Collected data
-- ==== Sys2Proof/Laws/Ops.lean ====
section
/-! SUPPORT. One lemma per shared operation that says once everything it can do. -/

namespace Sys2Proof.Machine

open Sys2Proof.Safety

theorem fits_iff_within (c : Config) (n : Nat) : fits c n = true ↔ Within c n := by
  unfold fits Within
  cases c.bufMax <;> simp

theorem not_fits_iff (c : Config) (n : Nat) : fits c n = false ↔ ¬ Within c n := by
  rw [← fits_iff_within]; simp

/-- `fetch`: nothing pending, or the head of the port and the state without it. -/
theorem State.fetch_cases (s : State) :
    (s.pending = [] ∧ s.fetch = none) ∨
      (∃ r rest, s.pending = r :: rest ∧ s.fetch = some (r, { s with pending := rest })) := by
  unfold State.fetch
  cases h : s.pending with
  | nil => exact .inl ⟨rfl, rfl⟩
  | cons r rest => exact .inr ⟨r, rest, rfl, rfl⟩

/-- `deliver`: a result is the response, an error is raised. -/
theorem State.deliver_cases (s : State) (x : Except Error Result) :
    (∃ r, x = .ok r ∧ s.deliver x = s.respond (.ok r)) ∨
      (∃ e, x = .error e ∧ s.deliver x = s.respond (.err e none)) := by
  cases x with
  | ok r => exact .inl ⟨r, rfl, rfl⟩
  | error e => exact .inr ⟨e, rfl, rfl⟩

/-- `answerBytes`: the bytes when they can be held, the refusal when not. -/
theorem State.answerBytes_cases (s : State) (b : Bytes) :
    (Within s.cfg b.length ∧ s.answerBytes b = s.respond (.ok (.bytes b))) ∨
      (¬ Within s.cfg b.length ∧ s.answerBytes b = s.respond (.refused none)) := by
  unfold State.answerBytes
  by_cases h : Within s.cfg b.length
  · simp [h, (fits_iff_within _ _).2 h]
  · simp [h, (not_fits_iff _ _).2 h]

/-- `send`: refused before any access, or one write of the whole frame and the answer it got. -/
theorem State.send_cases (s : State) (f : Bytes) :
    (Within s.cfg f.length ∧ s.writeAnswer = .done ∧ s.send f = (s.afterWrite f).respond (.ok .nothing)) ∨
      (Within s.cfg f.length ∧ (∃ x n, s.writeAnswer = .failed x n ∧
        s.send f = (s.afterWrite f).respond (.err (.transportFault x) none))) ∨
      (¬ Within s.cfg f.length ∧ s.send f = s.respond (.refused none)) := by
  unfold State.send
  by_cases h : Within s.cfg f.length
  · rw [if_pos ((fits_iff_within _ _).2 h)]
    cases ha : s.writeAnswer with
    | done => exact .inl ⟨h, rfl, by simp [State.afterWrite]⟩
    | failed x n => exact .inr (.inl ⟨h, x, n, rfl, rfl⟩)
  · simp [h, (not_fits_iff _ _).2 h]

theorem limit_within (c : Config) (r : Bytes) : Within c (limit c r).length := by
  unfold limit Within
  cases c.bufMax with
  | none => simp
  | some m => intro k hk; cases hk; simp

/-- A read never returns more than `BUF_MAX` bytes (20_memory R57). -/
theorem State.readAnswer_within (s : State) : Within s.cfg s.readAnswer.length := limit_within _ _

theorem checksumTest_cases (b : Bytes) :
    (sum8 b = 0 ∧ checksumTest b = .ok ()) ∨
      (sum8 b ≠ 0 ∧ checksumTest b = .error (.checksumError (sum8 b))) := by
  by_cases h : sum8 b = 0
  · exact .inl ⟨h, if_pos h⟩
  · exact .inr ⟨h, if_neg h⟩

theorem rawTest_cases (r : Bytes) :
    (r.length < 6 ∧ rawTest r = .error .lengthError) ∨
      (6 ≤ r.length ∧ sum8 r ≠ 0 ∧ rawTest r = .error (.checksumError (sum8 r))) ∨
      (6 ≤ r.length ∧ sum8 r = 0 ∧ rawTest r = .ok ()) := by
  unfold rawTest
  by_cases h : r.length < 6
  · exact .inl ⟨h, if_pos h⟩
  · rw [if_neg (show ¬ r.length < minFrame from h)]
    rcases checksumTest_cases r with ⟨h0, e⟩ | ⟨h0, e⟩
    · exact .inr (.inr ⟨by omega, h0, e⟩)
    · exact .inr (.inl ⟨by omega, h0, e⟩)

/-- `decodeMessage` answers exactly on nine bytes or more, with the Message of the buffer (30_encoding R69). -/
theorem decodeMessage_cases (r : Bytes) :
    (r.length < 9 ∧ decodeMessage r = .error .decodeError) ∨
      (∃ m, IsMessageOf r m ∧ decodeMessage r = .ok m) := by
  unfold decodeMessage
  split
  · exact .inr ⟨_, by simp [IsMessageOf, memRead4], rfl⟩
  · rename_i hne
    refine .inl ⟨?_, rfl⟩
    match r, hne with
    | [], _ => simp
    | [_], _ => simp
    | [_, _], _ => simp
    | [_, _, _], _ => simp
    | [_, _, _, _], _ => simp
    | [_, _, _, _, _], _ => simp
    | [_, _, _, _, _, _], _ => simp
    | [_, _, _, _, _, _, _], _ => simp
    | [_, _, _, _, _, _, _, _], _ => simp
    | a :: b :: c :: d :: e :: f :: g :: h :: i :: rest, hne => exact absurd rfl (hne a b c d e f g h i rest)

theorem isMessageOf_unique {r : Bytes} {m m' : Message} (h : IsMessageOf r m) (h' : IsMessageOf r m') : m = m' := by
  obtain ⟨-, h2, h3, hl, hi, hp⟩ := h
  obtain ⟨-, h2', h3', hl', hi', hp'⟩ := h'
  cases m; cases m'
  simp_all

/-- RECEIVE's tests, each outcome with exactly the buffers that lead to it (44_receive R132). -/
theorem receiveTest_cases (r : Bytes) :
    (sum8 r ≠ 0 ∧ receiveTest r = .error (.checksumError (sum8 r))) ∨
      (r = [] ∧ receiveTest r = .error .timeoutError) ∨
      (sum8 r = 0 ∧ 1 ≤ r.length ∧ r.length < 6 ∧ receiveTest r = .error .lengthError) ∨
      (sum8 r = 0 ∧ 6 ≤ r.length ∧ r.length < 9 ∧ receiveTest r = .error .decodeError) ∨
      (sum8 r = 0 ∧ ∃ m, IsMessageOf r m ∧ receiveTest r = .ok m) := by
  unfold receiveTest
  rcases checksumTest_cases r with ⟨h0, e⟩ | ⟨h0, e⟩
  · rw [e]
    by_cases hn : r = []
    · simp [hn]
    have hpos : 1 ≤ r.length := List.length_pos_iff.2 hn
    by_cases h6 : r.length < 6
    · exact .inr (.inr (.inl ⟨h0, hpos, h6, by simp [hn, h6]⟩))
    rcases decodeMessage_cases r with ⟨h9, ed⟩ | ⟨m, hm, ed⟩
    · exact .inr (.inr (.inr (.inl ⟨h0, by omega, h9, by simp [hn, h6, ed]⟩)))
    · exact .inr (.inr (.inr (.inr ⟨h0, m, hm, by simp [hn, h6, ed]⟩)))
  · exact .inl ⟨h0, by rw [e]⟩

theorem header_length (s : State) (len dst : Byte) : (header s len dst).length = 5 := rfl

@[simp] theorem dataFrame_length (s : State) (dst : Byte) (p : Bytes) : (dataFrame s dst p).length = p.length + 6 := by
  simp [dataFrame, header]

@[simp] theorem pingFrame_length (s : State) (dst : Byte) : (pingFrame s dst).length = 6 := rfl

theorem dataFrame_eq (s : State) (dst : Byte) (p : Bytes) :
    ∃ c, dataFrame s dst p =
      s.cfg.start :: BitVec.ofNat 8 (p.length + 6) :: s.addr :: dst :: s.cfg.start2 :: (p ++ [c]) :=
  ⟨_, rfl⟩

theorem pingFrame_eq (s : State) (dst : Byte) : pingFrame s dst = dataFrame s dst [] := rfl

/-- Every frame the block builds is well-formed from its own address to the destination (30_encoding R73). -/
theorem dataFrame_wellFormed (s : State) (dst : Byte) (p : Bytes) :
    WellFormedFrame s.cfg s.addr dst (dataFrame s dst p) := by
  obtain ⟨c, h⟩ := dataFrame_eq s dst p
  refine ⟨by simp, by simp [h], by rw [dataFrame_length, h]; rfl, by simp [h], by simp [h], by simp [h], ?_⟩
  exact sum8_appendTrailer _

/-- The frame the block assembles is the closed form of 40_frame_build R90. -/
theorem closedFrame_eq_dataFrame (s : State) (d : Byte) (p : Bytes) :
    closedFrame s.cfg s.addr d p = dataFrame s d p := by
  have sum : ∀ (a b c e f : Byte) (n : Nat),
      BitVec.ofNat 8 (a.toNat + n % 256 + b.toNat + c.toNat + e.toNat + f.toNat) =
        a + (BitVec.ofNat 8 n + (b + (c + (e + f)))) := by
    intro a b c e f n
    have hm : BitVec.ofNat 8 (n % 256) = BitVec.ofNat 8 n := by apply BitVec.eq_of_toNat_eq; simp
    simp only [BitVec.ofNat_add, BitVec.ofNat_toNat, BitVec.setWidth_eq, hm, add_assoc]
  unfold closedFrame dataFrame
  rw [appendTrailer_eq]
  simp only [append_eq, header, overhead_eq]
  congr 2
  unfold chk
  simp only [List.cons_append, List.nil_append, sum8_cons]
  rw [sum]

end Sys2Proof.Machine
end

→ Prompt: With the line that has "theorem State.fetch_cases (s" as the first and the line that has "exact .inl ⟨r, rfl, rfl⟩" as the last, repeat exactly that run of lines above and no more.

→ Task answer:
theorem State.fetch_cases (s : State) :
    (s.pending = [] ∧ s.fetch = none) ∨
      (∃ r rest, s.pending = r :: rest ∧ s.fetch = some (r, { s with pending := rest })) := by
  unfold State.fetch
  cases h : s.pending with
  | nil => exact .inl ⟨rfl, rfl⟩
  | cons r rest => exact .inr ⟨r, rest, rfl, rfl⟩

/-- `deliver`: a result is the response, an error is raised. -/
theorem State.deliver_cases (s : State) (x : Except Error Result) :
    (∃ r, x = .ok r ∧ s.deliver x = s.respond (.ok r)) ∨
      (∃ e, x = .error e ∧ s.deliver x = s.respond (.err e none)) := by
  cases x with
  | ok r => exact .inl ⟨r, rfl, rfl⟩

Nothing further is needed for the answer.